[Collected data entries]
——

-- ==== Sys2Proof/Tests/Slice0.lean ====
section
/-!
SUPPORT. The model's own tests: ill-formed commands refused, the hypotheses of every statement met, small behaviour checks.
-/
namespace Sys2Proof.Machine

set_option Elab.async false

/-- The machine after reset with its hardware changed. -/
def onReset (f : Hw → Hw) : State := { State.reset with hw := f State.reset.hw }

/-- An ill-formed host access is refused by the check. -/
theorem test_wf_bad_offset : (Instr.registerWrite 0 3 15 0).wf = false := by decide

/-- Every domain on and good, the Basin, the tables, the scheduler, the time unit and the video engine ready. -/
def tReady (h : Hw) : Hw :=
  ((((((h.setFld Reg.PWR_DOMAIN_PG_LO ⟨31, 0⟩ 0xFFFFFFFF).setFld Reg.PWR_DOMAIN_PG_HI ⟨31, 0⟩ 0xFFFFFFFF).setFld
    Reg.SWC_STATUS Fld.SWC_STATUS_READY 1).setFld Reg.FWD_STATUS Fld.FWD_STATUS_READY 1).setFld
    Reg.TSS_STATUS Fld.TSS_STATUS_READY 1).setFld Reg.TIME_STATUS Fld.TIME_STATUS_READY 1).setFld Reg.VIE_STATUS Fld.VIE_STATUS_READY 1

/-- The control firmware runs. -/
def tFw (h : Hw) : Hw := h.setFld Reg.MBX_STATUS Fld.MBX_STATUS_READY 1

/-- An ordinary frame in reception at port 3. -/
def tFrame : Frame :=
  { id := 0, cells := [], len := 64, owner := 1, keySel := 0, ingress := 3, cls := 0, arrival := 0, quota := 255, acct := 24,
    bad := none, tail := false, asked := false, looked := false, dead := false, stamps := [], copies := [], stream := none,
    vie := none, vid := 1, pcp := 0, untag := 0, edit := noEdit, tsReq := none, refund := [], sdu := none, acl := none,
    kind := 0, dest := none, sentAt := [], dests := 0, cut := false, tie := false, dei := false,
    limit := (36, 2), counted := false, heldBy := [], told := none }

/-- Frames in the Basin. -/
def tFrames (l : List Frame) (h : Hw) : Hw := h.onSwc (fun w => { w with frames := l })

/-- The PCIe link up, the function of owner 2 a bus master. -/
def tLink (h : Hw) : Hw := { h with hdma := { h.hdma with linkUp := true, fn := [(2, ⟨true, false, 512⟩)] } }

/-- A slot that holds an ACTIVE command with a payload and the host buffer it named. -/
def tSlot (op : Nat) (ws : List Nat) (buf : List Byte) : Slot :=
  ⟨2, [op, 4 * ws.length * 65536 + 7, 0, 0] ++ ws, 0, buf, false, [], false⟩

/-- The machine after reset with its hardware changed and a command ACTIVE in slot 0 of an owner. -/
def tGcs (o op : Nat) (ws : List Nat) (buf : List Byte) (f : Hw → Hw) : State :=
  onReset (fun h => (f h).onMbx (fun m => { m with slots := [(o * 32, tSlot op ws buf)] }))

/-! ### Published vectors of the cryptographic functions (R4) -/

/-- FIPS 197, appendix C.3: AES-256 of the example block. -/
theorem test_aes256 : aesEnc (aesKeys 8 0x000102030405060708090a0b0c0d0e0f101112131415161718191a1b1c1d1e1f)
    0x00112233445566778899aabbccddeeff = 0x8ea2b7ca516745bfeafc49904b496089 := by decide +kernel

/-- FIPS 180-4: SHA-384 of abc. -/
theorem test_sha384 : (sha384 [0x61, 0x62, 0x63]).toNat =
    0xcb00753f45a35e8bb5a03d699ac65007272c32ab0eded1631a8b605a43ff5bed8086072ba1e7cc2358baeca134c825a7 := by decide +kernel

/-- IEEE 1619, vector 15: AES-XTS over a part block. -/
theorem test_xts128 : xts128 true 0xfffefdfcfbfaf9f8f7f6f5f4f3f2f1f0 0xbfbebdbcbbbab9b8b7b6b5b4b3b2b1b0 0x123456789a
    ((List.range 17).map (BitVec.ofNat 8)) = toBe 17 0x6c1625db4671522d3d7599601de7ca09ed := by decide +kernel

/-- SP 800-38D's test case 2: the tag of one zero block under a zero key. -/
theorem test_gcm128 : (gcmTag128 0 (List.replicate 12 0) [] (gcmXor128 0 (List.replicate 12 0) (List.replicate 16 0))).toNat =
    0xab6e47d42cec13bdf53a67b21257bddf := by decide +kernel

/-- The double of the base point of P-384. -/
theorem test_p384 : (pubP384 2).toNat / 2 ^ 384 =
    0x08d999057ba3d2d969260045c55b97f089025959a6f434d651d207d19fb96e9e4fe0e86ebe0e64f85b96a9c75295df61 := by decide +kernel
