-- ==== Sys2Proof/Laws/PerInstr.lean ====
section
/-! SUPPORT. Statements about an instruction as syntax, one lemma per constructor. -/

namespace Sys2Proof.Laws.EncodeForm

/-- The encoding of an instruction is its format's code (R91: one byte, or the four of an ARM32 word) followed by its
operand words: one for a trap request, none for a return or a call number, at most two for an internal operation. -/
def Statement (i : Instr) : Prop :=
  match (encode i).format with
  | .arm32 => (encode i).bytes.length = 4
  | .trapKind => (encode i).bytes.length = 5
  | .retKind | .callNum => (encode i).bytes.length = 1
  | .uop => (encode i).bytes.length = 1 ∨ (encode i).bytes.length = 5 ∨ (encode i).bytes.length = 9

theorem trapReqReset (iaddr : Word) : Statement (.trapReqReset iaddr) := rfl
theorem trapReqUnd (iaddr : Word) : Statement (.trapReqUnd iaddr) := rfl
theorem trapReqSwi (iaddr : Word) : Statement (.trapReqSwi iaddr) := rfl
theorem trapReqPabt (iaddr : Word) : Statement (.trapReqPabt iaddr) := rfl
theorem trapReqDabt (iaddr : Word) : Statement (.trapReqDabt iaddr) := rfl
theorem trapReqRsvd (iaddr : Word) : Statement (.trapReqRsvd iaddr) := rfl
theorem trapReqIrq (iaddr : Word) : Statement (.trapReqIrq iaddr) := rfl
theorem trapReqFiq (iaddr : Word) : Statement (.trapReqFiq iaddr) := rfl
theorem excReturnReset : Statement .excReturnReset := rfl
theorem excReturnUnd : Statement .excReturnUnd := rfl
theorem excReturnSwi : Statement .excReturnSwi := rfl
theorem excReturnPabt : Statement .excReturnPabt := rfl
theorem excReturnDabt : Statement .excReturnDabt := rfl
theorem excReturnRsvd : Statement .excReturnRsvd := rfl
theorem excReturnIrq : Statement .excReturnIrq := rfl
theorem excReturnFiq : Statement .excReturnFiq := rfl
theorem movsPcLr : Statement .movsPcLr := rfl
theorem subsPcLr4 : Statement .subsPcLr4 := rfl
theorem subsPcLr8 : Statement .subsPcLr8 := rfl
theorem b (off24 : BitVec 24) : Statement (.b off24) := rfl
theorem swiSoftReset (cond : BitVec 4) (immHi : BitVec 16) : Statement (.swiSoftReset cond immHi) := rfl
theorem swiRegisterRamReset (cond : BitVec 4) (immHi : BitVec 16) : Statement (.swiRegisterRamReset cond immHi) := rfl
theorem swiHalt (cond : BitVec 4) (immHi : BitVec 16) : Statement (.swiHalt cond immHi) := rfl
theorem swiStop (cond : BitVec 4) (immHi : BitVec 16) : Statement (.swiStop cond immHi) := rfl
theorem swiIntrWait (cond : BitVec 4) (immHi : BitVec 16) : Statement (.swiIntrWait cond immHi) := rfl
theorem swiVBlankIntrWait (cond : BitVec 4) (immHi : BitVec 16) : Statement (.swiVBlankIntrWait cond immHi) := rfl
theorem swiDiv (cond : BitVec 4) (immHi : BitVec 16) : Statement (.swiDiv cond immHi) := rfl
theorem swiDivArm (cond : BitVec 4) (immHi : BitVec 16) : Statement (.swiDivArm cond immHi) := rfl
theorem swiSqrt (cond : BitVec 4) (immHi : BitVec 16) : Statement (.swiSqrt cond immHi) := rfl
theorem swiArcTan (cond : BitVec 4) (immHi : BitVec 16) : Statement (.swiArcTan cond immHi) := rfl
theorem swiArcTan2 (cond : BitVec 4) (immHi : BitVec 16) : Statement (.swiArcTan2 cond immHi) := rfl
theorem swiCpuSet (cond : BitVec 4) (immHi : BitVec 16) : Statement (.swiCpuSet cond immHi) := rfl
theorem swiCpuFastSet (cond : BitVec 4) (immHi : BitVec 16) : Statement (.swiCpuFastSet cond immHi) := rfl
theorem swiGetBiosChecksum (cond : BitVec 4) (immHi : BitVec 16) : Statement (.swiGetBiosChecksum cond immHi) := rfl
theorem swiBgAffineSet (cond : BitVec 4) (immHi : BitVec 16) : Statement (.swiBgAffineSet cond immHi) := rfl
theorem swiObjAffineSet (cond : BitVec 4) (immHi : BitVec 16) : Statement (.swiObjAffineSet cond immHi) := rfl
theorem swiBitUnPack (cond : BitVec 4) (immHi : BitVec 16) : Statement (.swiBitUnPack cond immHi) := rfl
theorem swiLZ77UnCompWram (cond : BitVec 4) (immHi : BitVec 16) : Statement (.swiLZ77UnCompWram cond immHi) := rfl
theorem swiLZ77UnCompVram (cond : BitVec 4) (immHi : BitVec 16) : Statement (.swiLZ77UnCompVram cond immHi) := rfl
theorem swiHuffUnComp (cond : BitVec 4) (immHi : BitVec 16) : Statement (.swiHuffUnComp cond immHi) := rfl
theorem swiRLUnCompWram (cond : BitVec 4) (immHi : BitVec 16) : Statement (.swiRLUnCompWram cond immHi) := rfl
theorem swiRLUnCompVram (cond : BitVec 4) (immHi : BitVec 16) : Statement (.swiRLUnCompVram cond immHi) := rfl
theorem swiDiff8bitUnFilterWram (cond : BitVec 4) (immHi : BitVec 16) : Statement (.swiDiff8bitUnFilterWram cond immHi) := rfl
theorem swiDiff8bitUnFilterVram (cond : BitVec 4) (immHi : BitVec 16) : Statement (.swiDiff8bitUnFilterVram cond immHi) := rfl
theorem swiDiff16bitUnFilter (cond : BitVec 4) (immHi : BitVec 16) : Statement (.swiDiff16bitUnFilter cond immHi) := rfl
theorem swiSoundBias (cond : BitVec 4) (immHi : BitVec 16) : Statement (.swiSoundBias cond immHi) := rfl
theorem swiSoundDriverInit (cond : BitVec 4) (immHi : BitVec 16) : Statement (.swiSoundDriverInit cond immHi) := rfl
theorem swiSoundDriverMode (cond : BitVec 4) (immHi : BitVec 16) : Statement (.swiSoundDriverMode cond immHi) := rfl
theorem swiSoundDriverMain (cond : BitVec 4) (immHi : BitVec 16) : Statement (.swiSoundDriverMain cond immHi) := rfl
theorem swiSoundDriverVSync (cond : BitVec 4) (immHi : BitVec 16) : Statement (.swiSoundDriverVSync cond immHi) := rfl
theorem swiSoundChannelClear (cond : BitVec 4) (immHi : BitVec 16) : Statement (.swiSoundChannelClear cond immHi) := rfl
theorem swiMidiKey2Freq (cond : BitVec 4) (immHi : BitVec 16) : Statement (.swiMidiKey2Freq cond immHi) := rfl
theorem swiMusicPlayerOpen (cond : BitVec 4) (immHi : BitVec 16) : Statement (.swiMusicPlayerOpen cond immHi) := rfl
theorem swiMusicPlayerStart (cond : BitVec 4) (immHi : BitVec 16) : Statement (.swiMusicPlayerStart cond immHi) := rfl
theorem swiMusicPlayerStop (cond : BitVec 4) (immHi : BitVec 16) : Statement (.swiMusicPlayerStop cond immHi) := rfl
theorem swiMusicPlayerContinue (cond : BitVec 4) (immHi : BitVec 16) : Statement (.swiMusicPlayerContinue cond immHi) := rfl
theorem swiMusicPlayerFadeOut (cond : BitVec 4) (immHi : BitVec 16) : Statement (.swiMusicPlayerFadeOut cond immHi) := rfl
theorem swiMultiBoot (cond : BitVec 4) (immHi : BitVec 16) : Statement (.swiMultiBoot cond immHi) := rfl
theorem swiHardReset (cond : BitVec 4) (immHi : BitVec 16) : Statement (.swiHardReset cond immHi) := rfl
theorem swiCustomHalt (cond : BitVec 4) (immHi : BitVec 16) : Statement (.swiCustomHalt cond immHi) := rfl
theorem swiSoundDriverVSyncOff (cond : BitVec 4) (immHi : BitVec 16) : Statement (.swiSoundDriverVSyncOff cond immHi) := rfl
theorem swiSoundDriverVSyncOn (cond : BitVec 4) (immHi : BitVec 16) : Statement (.swiSoundDriverVSyncOn cond immHi) := rfl
theorem swiSoundGetJumpList (cond : BitVec 4) (immHi : BitVec 16) : Statement (.swiSoundGetJumpList cond immHi) := rfl
theorem swiDebug (cond : BitVec 4) (immHi : BitVec 16) : Statement (.swiDebug cond immHi) := rfl
theorem swi (cond : BitVec 4) (imm24 : BitVec 24) : Statement (.swi cond imm24) := rfl
theorem callSoftReset : Statement .callSoftReset := rfl
theorem callRegisterRamReset : Statement .callRegisterRamReset := rfl
theorem callHalt : Statement .callHalt := rfl
theorem callStop : Statement .callStop := rfl
theorem callIntrWait : Statement .callIntrWait := rfl
theorem callVBlankIntrWait : Statement .callVBlankIntrWait := rfl
theorem callDiv : Statement .callDiv := rfl
theorem callDivArm : Statement .callDivArm := rfl
theorem callSqrt : Statement .callSqrt := rfl
theorem callArcTan : Statement .callArcTan := rfl
theorem callArcTan2 : Statement .callArcTan2 := rfl
theorem callCpuSet : Statement .callCpuSet := rfl
theorem callCpuFastSet : Statement .callCpuFastSet := rfl
theorem callGetBiosChecksum : Statement .callGetBiosChecksum := rfl
theorem callBgAffineSet : Statement .callBgAffineSet := rfl
theorem callObjAffineSet : Statement .callObjAffineSet := rfl
theorem callBitUnPack : Statement .callBitUnPack := rfl
theorem callLZ77UnCompWram : Statement .callLZ77UnCompWram := rfl
theorem callLZ77UnCompVram : Statement .callLZ77UnCompVram := rfl
theorem callHuffUnComp : Statement .callHuffUnComp := rfl
theorem callRLUnCompWram : Statement .callRLUnCompWram := rfl
theorem callRLUnCompVram : Statement .callRLUnCompVram := rfl
theorem callDiff8bitUnFilterWram : Statement .callDiff8bitUnFilterWram := rfl
theorem callDiff8bitUnFilterVram : Statement .callDiff8bitUnFilterVram := rfl
theorem callDiff16bitUnFilter : Statement .callDiff16bitUnFilter := rfl
theorem callSoundBias : Statement .callSoundBias := rfl
theorem callSoundDriverInit : Statement .callSoundDriverInit := rfl
theorem callSoundDriverMode : Statement .callSoundDriverMode := rfl
theorem callSoundDriverMain : Statement .callSoundDriverMain := rfl
theorem callSoundDriverVSync : Statement .callSoundDriverVSync := rfl
theorem callSoundChannelClear : Statement .callSoundChannelClear := rfl
theorem callMidiKey2Freq : Statement .callMidiKey2Freq := rfl
theorem callMusicPlayerOpen : Statement .callMusicPlayerOpen := rfl
theorem callMusicPlayerStart : Statement .callMusicPlayerStart := rfl
theorem callMusicPlayerStop : Statement .callMusicPlayerStop := rfl
theorem callMusicPlayerContinue : Statement .callMusicPlayerContinue := rfl
theorem callMusicPlayerFadeOut : Statement .callMusicPlayerFadeOut := rfl
theorem callMultiBoot : Statement .callMultiBoot := rfl
theorem callHardReset : Statement .callHardReset := rfl
theorem callCustomHalt : Statement .callCustomHalt := rfl
theorem callSoundDriverVSyncOff : Statement .callSoundDriverVSyncOff := rfl
theorem callSoundDriverVSyncOn : Statement .callSoundDriverVSyncOn := rfl
theorem callSoundGetJumpList : Statement .callSoundGetJumpList := rfl
theorem callDebug : Statement .callDebug := rfl
theorem callOutOfRange (n : Byte) : Statement (.callOutOfRange n) := rfl
theorem enterMode (m : Mode) : Statement (.enterMode m) := .inr (.inl rfl)
theorem saveStatus (m : Mode) : Statement (.saveStatus m) := .inr (.inl rfl)
theorem restoreStatus (m : Mode) (adj : Adjustment) : Statement (.restoreStatus m adj) := .inr (.inr rfl)
theorem readReg (i : Fin 16) : Statement (.readReg i) := .inr (.inl rfl)
theorem writeReg (i : Fin 16) (v : Word) : Statement (.writeReg i v) := .inr (.inr rfl)
theorem readCpsr : Statement .readCpsr := .inl rfl
theorem writeCpsr (v : Word) (flags control : Bool) : Statement (.writeCpsr v flags control) := .inr (.inr rfl)
theorem readSpsr : Statement .readSpsr := .inl rfl
theorem writeSpsr (v : Word) : Statement (.writeSpsr v) := .inr (.inl rfl)
theorem trapReq (k : TrapKind) (iaddr : Word) : Statement (.trapReq k iaddr) := .inr (.inr rfl)
theorem boundary (next : Word) : Statement (.boundary next) := .inr (.inl rfl)
theorem routerResume : Statement .routerResume := .inl rfl

end Sys2Proof.Laws.EncodeForm
end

——

- **Aim of the task**:
Return exactly the lines above from the line that has "theorem test_sha384 : (sha384" through the line that has "def Statement (i", inclusive, and nothing else.

- **Problem solution**:
theorem test_sha384 : (sha384 [0x61, 0x62, 0x63]).toNat =
    0xcb00753f45a35e8bb5a03d699ac65007272c32ab0eded1631a8b605a43ff5bed8086072ba1e7cc2358baeca134c825a7 := by decide +kernel

/-- IEEE 1619, vector 15: AES-XTS over a part block. -/
theorem test_xts128 : xts128 true 0xfffefdfcfbfaf9f8f7f6f5f4f3f2f1f0 0xbfbebdbcbbbab9b8b7b6b5b4b3b2b1b0 0x123456789a
    ((List.range 17).map (BitVec.ofNat 8)) = toBe 17 0x6c1625db4671522d3d7599601de7ca09ed := by decide +kernel

/-- SP 800-38D's test case 2: the tag of one zero block under a zero key. -/
theorem test_gcm128 : (gcmTag128 0 (List.replicate 12 0) [] (gcmXor128 0 (List.replicate 12 0) (List.replicate 16 0))).toNat =
    0xab6e47d42cec13bdf53a67b21257bddf := by decide +kernel

/-- The double of the base point of P-384. -/
theorem test_p384 : (pubP384 2).toNat / 2 ^ 384 =
    0x08d999057ba3d2d969260045c55b97f089025959a6f434d651d207d19fb96e9e4fe0e86ebe0e64f85b96a9c75295df61 := by decide +kernel
-- ==== Sys2Proof/Laws/PerInstr.lean ====
section
/-! SUPPORT. Statements about an instruction as syntax, one lemma per constructor. -/

namespace Sys2Proof.Laws.EncodeForm

/-- The encoding of an instruction is its format's code (R91: one byte, or the four of an ARM32 word) followed by its
operand words: one for a trap request, none for a return or a call number, at most two for an internal operation. -/
def Statement (i : Instr) : Prop :=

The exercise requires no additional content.